The patch removes the config field in System > Configuration > Advanced > Developer > Template Settings > Allow Symlinks.

Ensure the value is set to "No" before applying the patch. If it's set to "Yes", it'll need to be set to "No" on Live. Obviously make sure this doesn't break anything.

Remove downloader entries

You probably don't have a downloader folder, or it's not called downloader.

The patch contains 3 references to files within the downloader folder. These should be removed in the patch file.

Note

The one liner below will most likely only work with this version of the patch file.

1
sed -i.bak -e '1198,1342d' PATCH_SUPEE-9767_CE_1.9.3.0_v1-2017-05-25-09-09-56.sh

Adding form keys to custom themes

The patch adds form key elements to templates within the checkout, but obviously only in core Magento themes.

To apply these changes to your theme, run the following bash snippets within the Magento root:

1
2
3
4
5
find -L app/design/frontend -regex '.*\(shipping\|billing\|shipping_method\|payment\).phtml' -exec grep -L formkey {} \; \
  | xargs sed -i 's/<\/form>/<?php echo $this->getBlockHtml("formkey") ?><\/form>/g'

find -L skin/frontend -name 'opcheckout.js' -exec grep -L form_key {} \; \
  | xargs sed -i 's/if (elements\[i\].name=='\''payment\[method\]'\'') {/if (elements[i].name=='\''payment[method]'\'' || elements[i].name == '\''form_key'\'') {/g'

Github gist source

Enabling the form key validation

Until the setting is enabled, the patches to add Form Keys have no effect.

It's located at System > Configuration > Admin > Security > Enable Form Key Validation On Checkout

You'll see a warning at the top of the Magento admin to enable the setting.

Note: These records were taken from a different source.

-- ==== Sys2Proof/Machine/Mailbox.lean ====
section
/-! DEFINITION. Mailboxes (R103-R107) and the notice ring's registers (R108-R110). -/

namespace Sys2Proof.Machine

open Sys2Proof

/-- Result codes of a push (RESULT, R104). -/
inductive Push where
  | ok | full | flushed | dup | seq | badlen | closed | size
  deriving DecidableEq, Repr

def Push.code : Push → Nat
  | .ok => 0 | .full => 1 | .flushed => 2 | .dup => 3 | .seq => 4 | .badlen => 5 | .closed => 6 | .size => 7

/-- FREE: outbound slots, partial words counted as used. -/
def Mbox.free (m : Mbox) : Nat := 32 - (m.tail + 64 - m.head) % 64 - m.part

/-- A push at the serialisation point of a direction (R105): the direction after it, and whether a message completed. -/
def Mbox.push (m : Mbox) (closed aligned8 : Bool) (w : Word) : Mbox × Bool :=
  let seq := bitsAt w.toNat 48 16
  let len := bitsAt w.toNat 40 8
  let with_ := fun (m : Mbox) (r : Push) => (({ m with result := r.code } : Mbox), false)
  if closed then with_ m .closed
  else if m.fullSeen then with_ m .full
  else if m.flushedSeen then with_ m .flushed
  else if m.errSeen then (m, false)
  else if !aligned8 then with_ { m with part := 0, need := 0, dupRun := 0, errSeen := true } .size
  else if m.dupRun ≠ 0 then with_ { m with dupRun := m.dupRun - 1 } .dup
  else if m.free = 0 then with_ { m with part := 0, need := 0, fullSeen := true } .full
  else if m.part = 0 ∧ (len = 0 ∨ 32 < len) then with_ { m with errSeen := true } .badlen
  else if m.part = 0 ∧ (seq + 1) % 65536 = m.nextSeq then with_ { m with dupSeen := true, dupRun := len - 1 } .dup
  else if m.part = 0 ∧ seq ≠ m.nextSeq then with_ { m with errSeen := true } .seq
  else
    let need := if m.part = 0 then len else m.need
    let slots := m.slots.put ((m.tail + m.part) % 32) w
    if m.part + 1 = need then
      ({ m with slots := slots, tail := (m.tail + need) % 64, nextSeq := (m.nextSeq + 1) % 65536, part := 0, need := 0, result := 0 }, true)
    else ({ m with slots := slots, part := m.part + 1, need := need, result := 0 }, false)

/-- The mailbox of a slice is closed (R81). -/
def State.mbClosed (s : State) (i : Nat) : Bool := (s.slice i).st == .none || (s.slice i).st == .destroying

/-- SLC_MBOX_PEND_m. -/
def State.mboxWord (s : State) (m : Nat) : Nat := bitsAt s.evt.mboxPend.toNat (32 * m) 32

/-- An up message completed: the pending bit and the slice mailbox event (R107). -/
def State.upDone (s : State) (i : Nat) : State :=
  let s1 := { s with evt := { s.evt with mboxPend := s.evt.mboxPend ||| BitVec.ofNat 1024 (2 ^ i) } }
  s1.fire (96 + i / 32) [s1.mboxWord (i / 32)] 0 i

/-- A down message completed: the mailbox vector (R107). -/
def State.downDone (s : State) (i : Nat) : State :=
  let x := s.slice i
  if x.mbien then s.msix (x.vecBase + x.mbvec) else s

/-- A push on a direction. -/
def State.mbPush (s : State) (i : Nat) (up aligned8 : Bool) (w : Word) : State :=
  let x := s.slice i
  let r := (if up then x.up else x.down).push (s.mbClosed i) aligned8 w
  let s1 := s.sliceEdit i fun x => if up then { x with up := r.1 } else { x with down := r.1 }
  if r.2 then (if up then s1.upDone i else s1.downDone i) else s1

/-- SLC_MBOUT_PUSH (R105): a tenant pushes up, the manager down. -/
def execSlcMboutPush (p : Party) (slice : Nat) (aligned8 : Bool) (word : Word) (s : State) : Host.Outcome State Fault Refusal :=
  match p with
  | .tenant pasid => .next (s.tenantWrite slice pasid 0x2108 fun s => s.mbPush slice true aligned8 word)
  | .manager => .next (if slice < 1024 then s.mbPush slice false aligned8 word else s)

/-- A flush of a direction (R106): the manager's posts a notice, the tenant's raises the mailbox event. -/
def State.mbFlush (s : State) (i : Nat) (up : Bool) (manager : Bool) : State :=
  if s.mbClosed i then s
  else
    let s1 := s.sliceEdit i fun x => if up then { x with up := x.up.flush } else { x with down := x.down.flush }
    if manager then s1.notice i 0x08 (if up then 1 else 0) 0 else s1.fire (96 + i / 32) [s1.mboxWord (i / 32)] 0 i

/-- FLUSH_IN (R104, R106): the tenant's inbound direction is down, the manager's is up. -/
def execFlushIn (p : Party) (slice : Nat) (s : State) : Host.Outcome State Fault Refusal :=
  match p with
  | .tenant pasid => .next (s.tenantWrite slice pasid 0x2118 fun s => s.mbFlush slice false false)
  | .manager => .next (if slice < 1024 then s.mbFlush slice true true else s)

/-- FLUSH_OUT (R104, R106). -/
def execFlushOut (p : Party) (slice : Nat) (s : State) : Host.Outcome State Fault Refusal :=
  match p with
  | .tenant pasid => .next (s.tenantWrite slice pasid 0x2118 fun s => s.mbFlush slice true false)
  | .manager => .next (if slice < 1024 then s.mbFlush slice false true else s)

/-- A HEAD write is taken unless it passes TAIL or goes behind the present HEAD (R107). -/
def Mbox.headWrite (m : Mbox) (h : Nat) : Mbox :=
  let h := h % 64
  if (h + 64 - m.head) % 64 ≤ (m.tail + 64 - m.head) % 64 then { m with head := h } else m

/-- SLC_MBIN_PTR.HEAD (R107). -/
def execSlcMbinPtr (p : Party) (slice head : Nat) (s : State) : Host.Outcome State Fault Refusal :=
  match p with
  | .tenant pasid => .next (s.tenantWrite slice pasid 0x2100 fun s => s.sliceEdit slice fun x => { x with down := x.down.headWrite head })
  | .manager => .next (if slice < 1024 ∧ !s.mbClosed slice then s.sliceEdit slice fun x => { x with up := x.up.headWrite head } else s)

/-! ### Notice ring -/

/-- A write of SLC_NR_CTL (R109). -/
def NRing.ctl (r : NRing) (vecCount : Nat) (v : Dword) : NRing :=
  let en := v.getLsbD 31
  let nvec := bitsAt v.toNat 16 6
  let r1 := { r with nvec := if nvec < vecCount then nvec else r.nvec, ien := v.getLsbD 15
                     size := if r.en then r.size else bitsAt v.toNat 0 12 }
  if r.en then { r1 with en := en }
  else if en && decide (15 ≤ r1.size) then { r1 with en := true, head := 0, tail := 0, phase := true, fault := false }
  else r1

/-- SLC_NR_CTL (R109); on a ring just enabled a count of lost notices is reported (R110). -/
def execSlcNrCtl (slice : Nat) (pasid : Option Nat) (v : Dword) (s : State) : Host.Outcome State Fault Refusal :=
  .next (s.tenantWrite slice pasid 0x3008 fun s =>
    (s.sliceEdit slice fun x => { x with nr := x.nr.ctl x.vecCount v }).noticeFlush slice)

/-- SLC_NR_HEAD (R110): freed entries may let NOTICES_LOST be written. -/
def execSlcNrHead (slice : Nat) (pasid : Option Nat) (head : Nat) (s : State) : Host.Outcome State Fault Refusal :=
  .next (s.tenantWrite slice pasid 0x300c fun s =>
    (s.sliceEdit slice fun x => { x with nr := { x.nr with head := head % 4096 } }).noticeFlush slice)

end Sys2Proof.Machine
end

Ensure the payment step works

If you find that you can't proceed past the Payment step, it might be because the opcheckout.js file is cached by the browser.

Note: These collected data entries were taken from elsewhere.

/-! ### The crown of the cascade -/

/-- What the crown does with a member's frames: STAGED completes the write of an ACTIVE member and is discarded after a fence, from its
stamp on (R331); READ_DATA releases its unit, or ends the read (R187); a digest is compared with the latch of its check stamp, a
mismatch fences (R333) and a match in a resynchronisation readmits (R335); SAG fences with reason 5 (R336); a media event is stamped
and acts on the crown's tables at its commit (R33, R329); a vote is counted, and a failed or late one ends the commit (R446). A fence
and a readmission are stamped events; with no entry waiting they commit at once. -/
def Obligations.CrownHearsItsMembers : Prop :=
  ∀ (s : State) (f : Frame) (m : Member), s.cas.crown = true → FrameTurn s f 5 → s.cas.members.look (f.port + 1) = some m →
    let c := f.port + 1
    (∀ stamp st x, s.staging.look stamp = some st → s.zoneChip st.zone = c → st.complete = false → st.n ≤ st.data.length →
      s.ctxs.look st.ctx = some x → x.phase = .stamped → ∃ t, exec (.staged f stamp) s = .next t ∧
        (m.st = .active → s.fenceStamped c = false → ∃ y, t.ctxs.look st.ctx = some y ∧ y.phase = .done ∧ y.status = some stOk) ∧
        (m.st ≠ .active ∨ s.fenceStamped c = true → Same [.out, .cas] s t)) ∧
    (∀ ctx unit content md x r, s.ctxs.look ctx = some x → x.phase = .stamped → x.e.opc = 2 → x.q ≠ 1023 → x.runits.look unit = some r →
      r.st = .queued → r.op = none → s.zoneChip x.zone = c →
      (∃ t, exec (.readData f ctx unit (some content) md) s = .next t ∧
        (∃ r', t.runit ctx unit = some r' ∧ r'.st = .ready ∧ r'.alts = r.alts ∧ r'.made = some (unitWord content md)) ∧
        (2, relTag ctx unit) ∈ t.dma.fences) ∧
      (∃ t y, exec (.readData f ctx unit none md) s = .next t ∧ t.ctxs.look ctx = some y ∧ y.phase = .done ∧
        y.status = some stUnrecovered)) ∧
    (∀ check shared island, s.gate.tickCheck = check → s.canStamp = true → s.gate.entries = [] → (m.resync = 2 → m.snapAt < check) →
      ∃ t, exec (.digest f check shared island) s = .next t ∧ ∃ n,
      t.cas.members.look c = some n ∧ n.shared = shared ∧ n.check = check ∧ n.matched = decide (shared = s.gate.tickShared) ∧
      (shared = s.gate.tickShared → n.misses = 0 ∧ (m.resync = 2 → n.st = .active ∧ n.resync = 0) ∧ (m.resync ≠ 2 → n.st = m.st)) ∧
      (shared ≠ s.gate.tickShared → m.st = .active → n.st = .fenced ∧ n.reason = 1 ∧ n.fenceStamp = s.gate.next) ∧
      (shared ≠ s.gate.tickShared → m.st ≠ .active → m.resync = 2 → n.resync = 1)) ∧
    (s.canStamp = true → m.st = .active → s.gate.entries = [] → ∃ t, exec (.sag f) s = .next t ∧ ∃ n, t.cas.members.look c = some n ∧
      n.st = .fenced ∧ n.reason = 5 ∧ n.fenceStamp = s.gate.next) ∧
    (s.canStamp = true →
      let stamped := fun (k : MediaKind) (ev : SysEv) => s.eventWaits (· == ev) = false →
        ∃ u, Same [.out, .cas] s u ∧ exec (.mediaEvent f k) s = .next (u.enterSys ev).sysGo
      (∀ die block, die < 1024 → block < 8192 →
        stamped (.programFail die block) (.blockFail (blkKey (dieKey c die) block) 1 false) ∧
        stamped (.eraseFail die block) (.blockFail (blkKey (dieKey c die) block) 2 true)) ∧
      (∀ die cause, die < 1024 → s.dieGood (dieKey c die) = true → stamped (.dieFail die cause) (.dieFail (dieKey c die) cause)) ∧
      (∀ zone, s.zoneChip zone = c → stamped (.zoneLost zone) (.zoneLost zone) ∧
        ((s.zone zone).migOld.isSome = true → stamped (.migrated zone) (.migrated zone)))) ∧
    (s.cas.voteStep = 1 →
      (s.cas.members.any (fun k m => k != c && m.vote != 1) = true → s.nv.pldmSelf = false →
        ∃ t, exec (.vote f .ready) s = .next t ∧ Same [.out, .cas] s t ∧ ∃ n, t.cas.members.look c = some n ∧ n.vote = 1) ∧
      (∀ order, ∃ t, exec (.vote f (.fail order)) s = .next t ∧ t.cas.voteStep = 0 ∧ t.nv.commitAct = 0 ∧ t.nv.pldmSelf = false ∧
        t.nv.failCount = s.nv.failCount + 1)) ∧
    (s.cas.voteStep = 1 → ∃ t, exec .voteTimeout s = .next t ∧ t.cas.voteStep = 0 ∧ t.nv.commitAct = 0 ∧ t.nv.pldmSelf = false)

One of the changes to opcheckout.js is to not add a disabled attribute to the form_key input. If this is being browser cached then you'll see this attribute within the payment step's <input name="form_key" disabled... /> element. This prevents the form_key being sent to the server, and it then fails the form key validation.

SUPEE-10415

After applying the patch, one client faced problems, that when trying to resave product in the Magento admin, error would be thrown "Unsupported data type N". That appeared to be because SUPEE-8788 patch was v1, while upgrading it to v2. Sorted the problem.

SUPEE-10570

Patch providing protection against several types of security-related issues, more info here. Known issues of the patch can be read here

SUPEE-10888

  • Error message File skin/adminhtml/default/enterprise/images/placeholder/thumbnail.jpg: git binary diffs are not supported.. Others have had this issue: More info.

  • This patch updates a file in the downloader file, as we have moved this out of the magento root this will need handling appropriately.

  • They are changes to some email templates in app/local/en_US/template/email, I have encountered problems with the templates not as the patch expects.